Requirement:
Restate the data that follows exactly as it stands, beginning with the first line and ending with the line that contains "c s).responses = s.responses := rfl".

Stored data:

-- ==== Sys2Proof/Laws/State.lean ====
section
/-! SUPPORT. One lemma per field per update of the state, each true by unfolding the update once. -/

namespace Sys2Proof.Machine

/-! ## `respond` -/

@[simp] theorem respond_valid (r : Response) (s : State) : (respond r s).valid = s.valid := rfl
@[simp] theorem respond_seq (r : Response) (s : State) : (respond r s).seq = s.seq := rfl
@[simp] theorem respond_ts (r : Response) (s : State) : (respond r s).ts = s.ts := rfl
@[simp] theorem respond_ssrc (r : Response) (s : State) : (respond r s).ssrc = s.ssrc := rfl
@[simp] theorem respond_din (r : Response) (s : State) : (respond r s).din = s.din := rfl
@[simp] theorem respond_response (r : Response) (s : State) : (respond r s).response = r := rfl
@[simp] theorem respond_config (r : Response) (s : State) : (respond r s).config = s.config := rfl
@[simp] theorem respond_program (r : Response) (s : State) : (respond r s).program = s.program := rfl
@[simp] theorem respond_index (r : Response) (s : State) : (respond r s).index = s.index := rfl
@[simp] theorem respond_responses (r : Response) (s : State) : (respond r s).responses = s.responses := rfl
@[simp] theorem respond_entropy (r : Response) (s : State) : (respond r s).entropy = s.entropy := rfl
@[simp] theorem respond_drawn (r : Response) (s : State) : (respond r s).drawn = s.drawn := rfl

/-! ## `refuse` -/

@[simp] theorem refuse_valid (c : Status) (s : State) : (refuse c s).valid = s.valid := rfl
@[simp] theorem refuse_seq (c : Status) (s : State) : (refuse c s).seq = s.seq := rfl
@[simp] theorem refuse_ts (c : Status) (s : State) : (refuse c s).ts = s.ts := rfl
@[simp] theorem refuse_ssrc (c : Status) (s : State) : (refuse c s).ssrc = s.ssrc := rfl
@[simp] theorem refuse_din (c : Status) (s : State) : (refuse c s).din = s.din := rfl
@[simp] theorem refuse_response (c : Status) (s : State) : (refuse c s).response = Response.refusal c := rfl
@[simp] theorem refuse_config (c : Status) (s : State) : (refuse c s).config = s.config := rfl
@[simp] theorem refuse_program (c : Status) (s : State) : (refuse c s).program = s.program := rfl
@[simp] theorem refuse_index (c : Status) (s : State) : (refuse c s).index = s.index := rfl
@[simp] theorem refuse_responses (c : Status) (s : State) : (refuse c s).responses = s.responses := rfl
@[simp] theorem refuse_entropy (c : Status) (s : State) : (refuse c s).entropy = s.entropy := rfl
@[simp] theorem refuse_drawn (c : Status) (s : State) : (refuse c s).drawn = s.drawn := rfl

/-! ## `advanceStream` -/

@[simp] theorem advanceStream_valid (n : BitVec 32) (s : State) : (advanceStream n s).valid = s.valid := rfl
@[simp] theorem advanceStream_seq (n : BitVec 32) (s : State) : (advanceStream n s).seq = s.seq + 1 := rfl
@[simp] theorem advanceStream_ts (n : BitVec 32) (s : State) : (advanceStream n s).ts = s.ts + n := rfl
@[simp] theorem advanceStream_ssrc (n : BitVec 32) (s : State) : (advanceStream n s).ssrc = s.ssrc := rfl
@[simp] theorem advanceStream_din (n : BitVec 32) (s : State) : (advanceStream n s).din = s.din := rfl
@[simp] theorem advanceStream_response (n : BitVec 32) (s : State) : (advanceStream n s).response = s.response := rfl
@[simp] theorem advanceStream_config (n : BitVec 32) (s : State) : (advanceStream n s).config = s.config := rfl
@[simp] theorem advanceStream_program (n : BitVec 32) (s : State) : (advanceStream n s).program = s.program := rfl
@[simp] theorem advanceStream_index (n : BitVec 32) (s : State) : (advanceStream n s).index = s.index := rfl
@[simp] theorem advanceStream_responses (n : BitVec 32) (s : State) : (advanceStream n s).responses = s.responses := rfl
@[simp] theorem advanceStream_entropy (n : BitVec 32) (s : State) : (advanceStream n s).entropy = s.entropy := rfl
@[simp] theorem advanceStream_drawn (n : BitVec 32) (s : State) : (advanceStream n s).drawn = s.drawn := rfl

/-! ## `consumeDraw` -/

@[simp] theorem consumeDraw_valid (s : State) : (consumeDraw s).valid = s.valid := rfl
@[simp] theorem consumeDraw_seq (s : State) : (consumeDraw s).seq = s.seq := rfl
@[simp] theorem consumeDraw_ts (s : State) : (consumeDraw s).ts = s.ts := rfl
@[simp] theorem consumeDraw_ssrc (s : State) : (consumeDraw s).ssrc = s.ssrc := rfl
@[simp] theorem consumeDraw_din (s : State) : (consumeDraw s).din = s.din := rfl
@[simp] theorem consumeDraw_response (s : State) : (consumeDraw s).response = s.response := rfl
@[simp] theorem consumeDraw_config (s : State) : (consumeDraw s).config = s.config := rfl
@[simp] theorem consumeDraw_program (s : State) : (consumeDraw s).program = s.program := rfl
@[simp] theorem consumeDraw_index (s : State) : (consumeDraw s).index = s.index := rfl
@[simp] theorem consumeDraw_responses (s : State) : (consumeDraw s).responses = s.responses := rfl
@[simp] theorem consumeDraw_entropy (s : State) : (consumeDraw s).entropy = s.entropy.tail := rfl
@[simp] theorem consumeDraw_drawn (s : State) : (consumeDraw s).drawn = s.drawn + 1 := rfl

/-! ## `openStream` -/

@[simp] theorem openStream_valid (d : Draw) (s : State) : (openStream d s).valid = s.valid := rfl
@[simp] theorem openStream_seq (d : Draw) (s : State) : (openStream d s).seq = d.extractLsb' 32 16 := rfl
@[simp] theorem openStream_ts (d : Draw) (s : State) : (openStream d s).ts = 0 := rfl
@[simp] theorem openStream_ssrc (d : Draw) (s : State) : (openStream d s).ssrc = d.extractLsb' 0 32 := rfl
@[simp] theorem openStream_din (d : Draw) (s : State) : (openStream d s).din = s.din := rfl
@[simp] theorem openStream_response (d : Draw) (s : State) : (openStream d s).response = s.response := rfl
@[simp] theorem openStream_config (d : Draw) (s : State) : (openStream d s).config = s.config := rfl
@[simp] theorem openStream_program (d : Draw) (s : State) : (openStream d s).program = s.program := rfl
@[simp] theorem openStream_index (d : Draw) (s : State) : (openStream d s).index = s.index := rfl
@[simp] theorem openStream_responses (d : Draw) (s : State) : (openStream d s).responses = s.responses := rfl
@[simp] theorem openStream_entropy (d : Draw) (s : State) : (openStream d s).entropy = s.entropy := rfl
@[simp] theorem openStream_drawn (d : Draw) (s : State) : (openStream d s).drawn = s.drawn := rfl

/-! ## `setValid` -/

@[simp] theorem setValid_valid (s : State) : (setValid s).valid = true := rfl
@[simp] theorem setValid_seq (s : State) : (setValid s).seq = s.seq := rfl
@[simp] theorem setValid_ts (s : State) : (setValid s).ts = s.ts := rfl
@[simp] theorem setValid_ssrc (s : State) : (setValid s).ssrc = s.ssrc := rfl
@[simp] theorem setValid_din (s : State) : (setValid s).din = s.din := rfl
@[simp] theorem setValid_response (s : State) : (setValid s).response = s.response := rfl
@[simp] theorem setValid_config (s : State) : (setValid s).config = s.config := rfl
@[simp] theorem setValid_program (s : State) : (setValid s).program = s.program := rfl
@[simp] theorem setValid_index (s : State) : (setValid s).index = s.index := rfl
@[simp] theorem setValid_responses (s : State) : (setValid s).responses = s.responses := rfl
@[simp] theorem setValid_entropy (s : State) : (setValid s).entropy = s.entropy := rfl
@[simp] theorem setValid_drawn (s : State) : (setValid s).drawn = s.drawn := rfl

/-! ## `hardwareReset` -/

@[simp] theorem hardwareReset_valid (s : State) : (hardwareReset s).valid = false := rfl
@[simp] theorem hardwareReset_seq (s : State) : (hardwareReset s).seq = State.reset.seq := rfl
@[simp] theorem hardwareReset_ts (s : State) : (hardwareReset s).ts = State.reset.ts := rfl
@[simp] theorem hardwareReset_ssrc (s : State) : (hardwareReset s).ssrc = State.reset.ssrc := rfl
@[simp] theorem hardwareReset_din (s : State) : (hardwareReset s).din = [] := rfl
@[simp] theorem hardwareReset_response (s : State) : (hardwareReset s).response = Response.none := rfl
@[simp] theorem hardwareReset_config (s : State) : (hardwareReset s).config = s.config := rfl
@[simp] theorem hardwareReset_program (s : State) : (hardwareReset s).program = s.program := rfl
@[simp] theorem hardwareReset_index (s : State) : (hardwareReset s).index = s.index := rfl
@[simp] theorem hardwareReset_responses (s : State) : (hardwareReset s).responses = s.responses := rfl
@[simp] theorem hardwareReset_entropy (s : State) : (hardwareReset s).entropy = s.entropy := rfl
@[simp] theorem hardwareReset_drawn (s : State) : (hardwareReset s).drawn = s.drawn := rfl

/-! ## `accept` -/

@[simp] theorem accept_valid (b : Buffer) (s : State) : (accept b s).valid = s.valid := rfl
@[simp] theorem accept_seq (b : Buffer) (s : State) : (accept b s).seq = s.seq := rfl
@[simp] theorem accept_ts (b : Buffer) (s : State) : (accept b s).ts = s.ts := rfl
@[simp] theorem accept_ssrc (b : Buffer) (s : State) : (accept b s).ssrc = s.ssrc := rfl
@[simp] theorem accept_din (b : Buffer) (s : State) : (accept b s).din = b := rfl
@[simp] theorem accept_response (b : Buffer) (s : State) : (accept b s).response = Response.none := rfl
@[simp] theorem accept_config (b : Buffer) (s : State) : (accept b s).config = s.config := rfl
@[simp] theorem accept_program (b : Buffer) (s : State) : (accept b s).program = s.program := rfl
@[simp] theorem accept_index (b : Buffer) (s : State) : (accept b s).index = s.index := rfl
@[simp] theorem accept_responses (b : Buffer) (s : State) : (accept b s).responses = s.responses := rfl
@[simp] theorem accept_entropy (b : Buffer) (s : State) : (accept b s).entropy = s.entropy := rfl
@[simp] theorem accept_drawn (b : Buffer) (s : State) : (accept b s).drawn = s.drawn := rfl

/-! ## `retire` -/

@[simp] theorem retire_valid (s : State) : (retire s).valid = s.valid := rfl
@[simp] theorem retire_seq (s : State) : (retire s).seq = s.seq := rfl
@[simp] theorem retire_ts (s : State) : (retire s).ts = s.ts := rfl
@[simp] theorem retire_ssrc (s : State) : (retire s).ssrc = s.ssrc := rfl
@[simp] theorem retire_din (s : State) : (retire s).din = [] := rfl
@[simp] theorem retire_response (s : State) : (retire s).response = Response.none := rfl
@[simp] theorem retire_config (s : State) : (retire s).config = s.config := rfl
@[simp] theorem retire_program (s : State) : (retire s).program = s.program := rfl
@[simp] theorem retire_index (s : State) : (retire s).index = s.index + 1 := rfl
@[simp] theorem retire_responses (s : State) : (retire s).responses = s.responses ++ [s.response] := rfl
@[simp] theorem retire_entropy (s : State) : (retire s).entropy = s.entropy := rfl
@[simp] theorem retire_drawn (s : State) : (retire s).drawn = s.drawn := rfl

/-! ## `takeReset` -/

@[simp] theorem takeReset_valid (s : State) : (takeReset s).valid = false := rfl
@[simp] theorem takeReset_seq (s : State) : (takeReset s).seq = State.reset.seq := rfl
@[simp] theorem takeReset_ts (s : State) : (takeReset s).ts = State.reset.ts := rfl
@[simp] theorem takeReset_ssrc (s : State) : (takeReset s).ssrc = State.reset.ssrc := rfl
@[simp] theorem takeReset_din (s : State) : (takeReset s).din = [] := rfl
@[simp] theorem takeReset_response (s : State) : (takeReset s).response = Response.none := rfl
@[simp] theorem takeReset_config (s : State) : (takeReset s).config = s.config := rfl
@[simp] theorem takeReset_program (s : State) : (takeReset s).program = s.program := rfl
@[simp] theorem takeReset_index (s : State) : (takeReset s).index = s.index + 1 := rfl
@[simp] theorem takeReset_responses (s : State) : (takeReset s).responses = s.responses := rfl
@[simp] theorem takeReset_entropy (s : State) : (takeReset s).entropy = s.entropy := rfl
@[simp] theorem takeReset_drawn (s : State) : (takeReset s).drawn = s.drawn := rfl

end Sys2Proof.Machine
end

Exercise output:
-- ==== Sys2Proof/Laws/State.lean ====
section
/-! SUPPORT. One lemma per field per update of the state, each true by unfolding the update once. -/

namespace Sys2Proof.Machine

/-! ## `respond` -/

@[simp] theorem respond_valid (r : Response) (s : State) : (respond r s).valid = s.valid := rfl
@[simp] theorem respond_seq (r : Response) (s : State) : (respond r s).seq = s.seq := rfl
@[simp] theorem respond_ts (r : Response) (s : State) : (respond r s).ts = s.ts := rfl
@[simp] theorem respond_ssrc (r : Response) (s : State) : (respond r s).ssrc = s.ssrc := rfl
@[simp] theorem respond_din (r : Response) (s : State) : (respond r s).din = s.din := rfl
@[simp] theorem respond_response (r : Response) (s : State) : (respond r s).response = r := rfl
@[simp] theorem respond_config (r : Response) (s : State) : (respond r s).config = s.config := rfl
@[simp] theorem respond_program (r : Response) (s : State) : (respond r s).program = s.program := rfl
@[simp] theorem respond_index (r : Response) (s : State) : (respond r s).index = s.index := rfl
@[simp] theorem respond_responses (r : Response) (s : State) : (respond r s).responses = s.responses := rfl
@[simp] theorem respond_entropy (r : Response) (s : State) : (respond r s).entropy = s.entropy := rfl
@[simp] theorem respond_drawn (r : Response) (s : State) : (respond r s).drawn = s.drawn := rfl

/-! ## `refuse` -/

@[simp] theorem refuse_valid (c : Status) (s : State) : (refuse c s).valid = s.valid := rfl
@[simp] theorem refuse_seq (c : Status) (s : State) : (refuse c s).seq = s.seq := rfl
@[simp] theorem refuse_ts (c : Status) (s : State) : (refuse c s).ts = s.ts := rfl
@[simp] theorem refuse_ssrc (c : Status) (s : State) : (refuse c s).ssrc = s.ssrc := rfl
@[simp] theorem refuse_din (c : Status) (s : State) : (refuse c s).din = s.din := rfl
@[simp] theorem refuse_response (c : Status) (s : State) : (refuse c s).response = Response.refusal c := rfl
@[simp] theorem refuse_config (c : Status) (s : State) : (refuse c s).config = s.config := rfl
@[simp] theorem refuse_program (c : Status) (s : State) : (refuse c s).program = s.program := rfl
@[simp] theorem refuse_index (c : Status) (s : State) : (refuse c s).index = s.index := rfl
@[simp] theorem refuse_responses (c : Status) (s : State) : (refuse c s).responses = s.responses := rfl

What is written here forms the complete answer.